*Your objective*. When the line containing "def State.inGroup (s" is found in the data below, copy it and each line after it through the line containing "flag := if f", exactly and with no others.

*Available data*.
/-- IMM20 or SRCC of R112. -/
def Scal.i20 (s : Scal) (len : Len) : BitVec 20 :=
  match s with
  | .imm v => v
  | .reg c => ((0 : BitVec 12) ++ lowC len c : BitVec 20)

/-- The low byte alone. -/
def onlyC (len : Len) (c : Option Reg) : BitVec 20 := ((0 : BitVec 12) ++ lowC len c : BitVec 20)

/-- An OPM byte from its three low bits. -/
def opm3 (b0 b1 b2 : Bool) : BitVec 8 := ((0 : BitVec 5) ++ bit1 b2 ++ bit1 b1 ++ bit1 b0 : BitVec 8)

/-- The fields of an instruction with these operands and word. -/
def Ctl.raw (c : Ctl) (opc : BitVec 10) (d a b : Reg) (w : Word) (cc : Option Reg := none) (x : Option Reg := none) : Raw :=
  { len := c.len, opc := opc, stall := c.stall, wait := c.wait, setf := c.setf
    g0 := c.g0.idx, n0 := bit1 c.g0.neg, dst := d, a := a, b := b
    c := if c.len == .l128 then cc.getD 0 else 0
    x4 := x.getD 0, g1 := c.g1.idx, n1 := bit1 c.g1.neg, gcomb := c.gcomb.enc, chint := c.chint
    ops := bit1 x.isSome, pad := 0, w := w }
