/-! Landings. -/

/-- Lands the results of a thread that are due (R27, R79). -/
def Thread.landDue (t : Thread) (now : Nat) : Thread :=
  let due := t.pend.filter (·.due ≤ now)
  let t1 := due.foldl (fun t p => { t with v := writeRegs t.v p.regs, preds := writePreds t.preds p.preds
                                           flags := match p.flag with
                                             | some f => t.flags.modify f (· - 1)
                                             | none => t.flags }) t
  { t1 with pend := t.pend.filter fun p => now < p.due }

end Sys2Proof.Machine
end

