/-- A register that is no snapshot register; none for an unassigned number. -/
def sysBase (n : Nat) : Option SysInfo :=
  let within (lo k : Nat) : Bool := lo ≤ n && n < lo + k
  if n == 0x010 then some { w64 := false, uRead := true, uWrite := true }
  else if n == 0x013 then some { w64 := true, uRead := true, fixed := true }
  else if n == 0x408 || n == 0x404 then some { w64 := true, uRead := true }
  else if [0x011, 0x012, 0x100, 0x200, 0x300, 0x400, 0x401, 0x402, 0x406, 0x407, 0x530].contains n || within 0x520 8 then
    some { w64 := false, uRead := true }
  else if [0x105, 0x106, 0x350, 0x370, 0x405, 0x40A, 0x40B, 0x40C, 0x700].contains n || within 0x310 64 || within 0x410 16 then
    some { w64 := true }
  else if [0x104, 0x107, 0x108, 0x351, 0x360, 0x361, 0x362, 0x371, 0x403, 0x409, 0x500, 0x5E0, 0x600, 0x601, 0x602, 0x701,
      0x702].contains n || within 0x510 8 || within 0x580 36 || within 0x5B0 36 then some { w64 := false }
  else none

/-- The register a snapshot register copies (R361), by block and index; index 15 is the sequence number. -/
def snapSource (n : Nat) : Option (Nat × Nat) :=
  if 0x100 ≤ n && n < 0x800 && 0xF0 ≤ n % 256 then some (n / 256, n % 16) else none

/-- What a register number names (R214, R361). The sequence number has the privilege of the block's first register. -/
def sysInfo (n : Nat) : Option SysInfo :=
  match snapSource n with
  | none => sysBase n
  | some (b, 15) => some { w64 := false, uRead := 1 ≤ b && b ≤ 4 }
  | some (b, i) => (sysBase (b * 256 + i)).map fun x => { x with uWrite := false }

/-- An access to a register is refused (R214, R225). -/
def sysCheck (t : Thread) (n : Nat) (w64 write : Bool) : Option Cause :=
  match sysInfo n with
  | none => some cSysreg
  | some x =>
    if x.w64 != w64 || (write && x.fixed) then some cSysreg
    else if !t.priv && !(if write then x.uWrite else x.uRead) then some cPrivilege
    else none

/-- The bits of a boolean. -/
def bitIf (b : Bool) (n : Nat) : Nat := if b then 2 ^ n else 0

/-- The value of a 64-bit register from its number. -/
def dw (n : Nat) : DWord := BitVec.ofNat 64 n

/-- CKPT.CTL (R341). -/
def Ckpt.ctl (c : Ckpt) : Nat := bitIf c.en 31 + bitIf c.mcroll 30 + c.nstep * 2 ^ 16 + c.nreg
/-- CKPT.STRIPE (R341). -/
def Ckpt.stripe (c : Ckpt) : Nat := c.gbase * 2 ^ 32 + c.shard * 2 ^ 24 + c.k * 2 ^ 20 + c.m * 2 ^ 18
/-- CKPT.CECNT (R357). -/
def Ckpt.cecnt (c : Ckpt) : Nat := c.cecHbm * 2 ^ 48 + c.cecScm * 2 ^ 32 + c.cecAcc * 2 ^ 16 + c.cecVault

/-- MMU.ILVDAT: V, K, CH of the entry that ILVIDX names (R296). -/
def Mmu.ilvdat (m : Mmu) : Nat := (m.ilvShown m.ilvIdx).toNat
/-- MMU.ILVCTL (R296). -/
def Mmu.ilvctl (m : Mmu) : Nat := (if m.ilvEdit then m.nchEdit else m.nch) * 2 ^ 16 + bitIf m.ilvErr 2 + bitIf m.ilvEdit 0

/-- Every workgroup of DBG.LAUNCH is halted (R283). -/
def State.allHalted (s : State) : Bool :=
  let gs := s.wgs.filter fun g => g.lnum == s.cmd.dbgLaunch.toNat && g.state != .ended
  !gs.isEmpty && gs.all (·.halted)

/-- DBG.CTL (R283). -/
def State.dbgCtl (s : State) : Nat :=
  match s.launch? s.cmd.dbgLaunch.toNat with
  | some l => bitIf s.cmd.qfrz 5 + bitIf s.allHalted 4 + bitIf l.halten 1 + bitIf l.brken 0
  | none => bitIf s.cmd.qfrz 5

/-- MATRIX.ICNT of a core (R136). -/
def CoreSt.icnt (k : CoreSt) : Nat := k.icntRetry * 2 ^ 16 + k.icntCorr

/-- Registers of the executing thread's core, of which there is one per core. -/
def perCore (n : Nat) : Bool := n == 0x108 || n == 0x200

/-- A register that belongs to no thread (R214). CORE.CGO is write-only and reads as 0 (R7). -/
def State.devReg (s : State) (core n : Nat) : DWord :=
  let c := s.ckpt
  let m := s.mmu
  let at64 (xs : List DWord) (i : Nat) : DWord := xs.getD i 0
  if n == 0x100 then s.cmd.bootstat.setWidth 64
  else if n == 0x104 then s.cmd.csel.setWidth 64
  else if n == 0x105 then s.cmd.chdr
  else if n == 0x106 then s.cmd.carg
  else if n == 0x108 then dw (s.core core).htimer
  else if n == 0x200 then dw (s.core core).icnt
  else if 0x310 ≤ n && n < 0x320 then at64 m.ptroot (n - 0x310)
  else if 0x320 ≤ n && n < 0x330 then at64 m.hbase (n - 0x320)
  else if 0x330 ≤ n && n < 0x340 then at64 m.hlimit (n - 0x330)
  else if 0x340 ≤ n && n < 0x350 then at64 m.hoff (n - 0x340)
  else if n == 0x350 then m.fbase
  else if n == 0x351 then m.fctl.setWidth 64
  else if n == 0x360 then dw m.ilvIdx
  else if n == 0x361 then dw m.ilvdat
  else if n == 0x362 then dw m.ilvctl
  else if n == 0x370 then m.winbase
  else if n == 0x371 then m.wincfg.setWidth 64
  else if n == 0x400 then dw c.ctl
  else if n == 0x401 then c.step.setWidth 64
  else if n == 0x402 then c.lastok.setWidth 64
  else if n == 0x403 then dw c.timer
  else if n == 0x404 then dw c.stripe
  else if n == 0x405 then c.scmbase
  else if n == 0x406 then dw (bitIf c.sweep.isSome 31 + c.forced)
  else if n == 0x407 then dw ((s.pq.length + 1023) / 1024)
  else if n == 0x408 then dw c.cecnt
  else if n == 0x409 then dw c.eccthr
  else if n == 0x40A then c.freemap
  else if n == 0x40B then c.spare
  else if n == 0x40C then c.rbld
  else if 0x410 ≤ n && n < 0x420 then at64 (if n % 2 == 0 then c.rbase else c.rsize) ((n - 0x410) / 2)
  else if n == 0x500 then dw (s.power.reserve * 2 ^ 16 + s.power.total)
  else if 0x510 ≤ n && n < 0x518 then dw (s.power.defs.getD (n - 0x510) 0)
  else if 0x520 ≤ n && n < 0x528 then dw (s.power.grants.getD (n - 0x520) 0)
  else if n == 0x530 then dw (s.power.outlet * 2 ^ 16 + s.power.inlet)
  else if 0x580 ≤ n && n < 0x5A4 then (s.link (n - 0x580)).ctl.setWidth 64
  else if 0x5B0 ≤ n && n < 0x5D4 then (s.link (n - 0x5B0)).stat.setWidth 64
  else if n == 0x5E0 then dw s.power.berthr
  else if n == 0x600 then s.cmd.dbgLaunch.setWidth 64
  else if n == 0x601 then dw s.dbgCtl
  else if n == 0x602 then ((s.launch? s.cmd.dbgLaunch.toNat).map (·.brktag.setWidth 64)).getD 0
  else if n == 0x700 then dw Config.trapqBase
  else if n == 0x701 then dw (s.cmd.trapWr % 2 ^ 32)
  else if n == 0x702 then dw (s.cmd.trapRd % 2 ^ 32)
  else 0

/-! The common trigger (R361). -/

/-- The registers that a trigger latches. -/
def latchNums : List Nat :=
  (((List.range 7).flatMap fun b => (List.range 15).map fun i => (b + 1) * 256 + i)).filter fun n => (sysBase n).isSome && n != 0x300

/-- The common trigger: every block latches, and the sequence number rises. -/
def State.latch (s : State) : State :=
  let own := (latchNums.filter perCore).flatMap fun n => s.cores.map fun p => (p.1, n, s.devReg p.1 n)
  let all := (latchNums.filter fun n => !perCore n).map fun n => (0, n, s.devReg 0 n)
  { s with free := s.free + 1, cmd := { s.cmd with snaps := own ++ all, trigger := s.cmd.trigger + 1 } }

/-- A snapshot register (R361). The latch of MMU.CTX, which no thread executes, is a free value (log 29). -/
def State.snapReg (s : State) (core b i : Nat) : DWord :=
  let n := b * 256 + i
  if i == 15 then dw (s.cmd.trigger % 2 ^ 32)
  else if n == 0x300 then Config.freeWord s.cmd.trigger &&& 15
  else ((s.cmd.snaps.find? fun x => x.2.1 == n && x.1 == (if perCore n then core else 0)).map (·.2.2)).getD 0

/-- The base of a thread's workgroup's vault allocation (R225, R250). -/
def State.vaultOf (s : State) (t : Thread) : Nat := ((s.wgOf t).map (·.vaultBase)).getD 0

/-- SYSRD's value (R214). -/
def State.sysRead (s : State) (t : Thread) (n : Nat) : DWord :=
  match snapSource n with
  | some (b, i) => s.snapReg t.loc.core b i
  | none =>
    if n == 0x010 then t.sticky.setWidth 64
    else if n == 0x011 then dw (bitIf t.priv 0)
    else if n == 0x012 then (s.handleOf t.loc).setWidth 64
    else if n == 0x013 then dw (s.vaultOf t)
    else if n == 0x300 then dw t.ctx
    else s.devReg t.loc.core n

/-- SYSRD (R213, R214): tagged RAW, after 2 ac. -/
def execSysrd (c : Ctl) (x : SysArgs) (s : State) : Host.Outcome State Fault Refusal :=
  let s1 := s.issueAll c 2 fun t =>
    match sysCheck t x.num.toNat x.w64 false with
    | some e => .error e
    | none => .ok { regs := wrw x.w64 x.r (s.sysRead t x.num.toNat) tagRAW }
  .next { s1 with free := s1.free + 1 }
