-- ==== Sys2Proof/Safety.lean ====
section
/-! DEFINITION. The terms in which claims are made: the canonical form of memory, ready stamps, a run without a stop, and what
an instruction does to the threads that issue it. -/

namespace Sys2Proof

/-- The common fields of an instruction as the manual's listings write it: its length, one guard predicate with its inversion,
stall, the flags it waits for, and the flag it sets (R21, R30). -/
def Ctl.listed (len : Len) (stall : BitVec 4) (wait : BitVec 12) (setf : BitVec 4) (idx : BitVec 7 := 127) (neg : Bool := false) : Ctl :=
  { len := len, stall := stall, wait := wait, setf := setf, g0 := { idx := idx, neg := neg }, gcomb := .single
    g1 := { idx := 0, neg := false }, chint := 0 }

end Sys2Proof

namespace Sys2Proof.Machine

/-! Whole states. -/

/-- Every memory list of the state is in canonical form. -/
def State.memOk (s : State) : Bool := Memory.wf s.mem && Memory.wf s.media

/-- Every thread carries a ready time exactly when it is eligible (R268). -/
def State.stampsOk (s : State) : Prop := ∀ t ∈ s.threads, t.ready.isSome = s.eligible t

/-- A run of n steps that neither faults nor refuses. -/
def State.runsSafely (s : State) (n : Nat) : Prop := ∃ s', Sys2Proof.core.run n s = .next s'

/-! Issue groups. -/

/-- The thread belongs to the open issue. -/
def State.inGroup (s : State) (t : Thread) : Bool := s.issueUids.contains t.uid

/-- A thread that only moves past an instruction: its stall starts, it is counted, and its program counter is the next
(R29, R218, R255). -/
def Thread.past (t : Thread) (now : Nat) (pc : DWord) (yielded : Bool := false) : Thread :=
  { t with lastIssue := some now, retired := t.retired + 1, pc := pc, yielded := yielded, hold := .free, ready := none }

/-- The same thread with SETF raised and a result on its way that lands lat ac later (R27, R28, R79). -/
def Thread.withResult (t : Thread) (now lat : Nat) (f : BitVec 4) (regs : List (Nat × VReg)) (preds : List (Nat × Bool)) : Thread :=
  { t with flags := if f = 15 then t.flags else t.flags.modify f.toNat (· + 1)
           pend := t.pend ++ [{ due := now + lat * Config.ac, regs := regs, preds := preds
                                flag := if f = 15 then none else some f.toNat }] }

/-- The thread stopped by a trap whose record waits to be posted (R215, R273): nothing else of it changes. -/
def Thread.stoppedBy (t : Thread) (s : State) (e : Cause) (ilen : Nat) : Thread :=
  { t with status := .stopped { cause := e.cause, code := e.code, ilen := ilen, pc := t.pc, workid := (s.trapIds t).1
                                launch := (s.trapIds t).2, sticky := t.sticky } false
           hold := .free }

/-- A lane completes: registers and predicates are on their way, the sticky bits are set, and, where TRAPEN names one of the
conditions, a data trap stops the thread, uncounted, once they have landed (R74). -/
def Completes (s : State) (c : Ctl) (lat : Nat) (regs : List (Nat × VReg)) (preds : List (Nat × Bool)) (sticky : Word)
    (t t' : Thread) : Prop :=
  let done := ((t.past s.clock (t.pc + BitVec.ofNat 64 c.len.bytes)).withResult s.clock lat c.setf regs preds)
  let set : Thread := { done with sticky := t.sticky ||| sticky }
  match dataCause (sticky &&& s.trapen t) with
  | none => t' = set
  | some e => t' = { set with pc := t.pc, retired := t.retired, hold := .free
                              status := .stopped { cause := e.cause, code := e.code, ilen := c.len.bytes, pc := t.pc
                                                   workid := (s.trapIds t).1, launch := (s.trapIds t).2
                                                   sticky := t.sticky ||| sticky, due := s.clock + lat * Config.ac } false }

*Answer for this exercise*.
def State.inGroup (s : State) (t : Thread) : Bool := s.issueUids.contains t.uid

/-- A thread that only moves past an instruction: its stall starts, it is counted, and its program counter is the next
(R29, R218, R255). -/
def Thread.past (t : Thread) (now : Nat) (pc : DWord) (yielded : Bool := false) : Thread :=
  { t with lastIssue := some now, retired := t.retired + 1, pc := pc, yielded := yielded, hold := .free, ready := none }

/-- The same thread with SETF raised and a result on its way that lands lat ac later (R27, R28, R79). -/
def Thread.withResult (t : Thread) (now lat : Nat) (f : BitVec 4) (regs : List (Nat × VReg)) (preds : List (Nat × Bool)) : Thread :=
  { t with flags := if f = 15 then t.flags else t.flags.modify f.toNat (· + 1)
           pend := t.pend ++ [{ due := now + lat * Config.ac, regs := regs, preds := preds
                                flag := if f = 15 then none else some f.toNat }] }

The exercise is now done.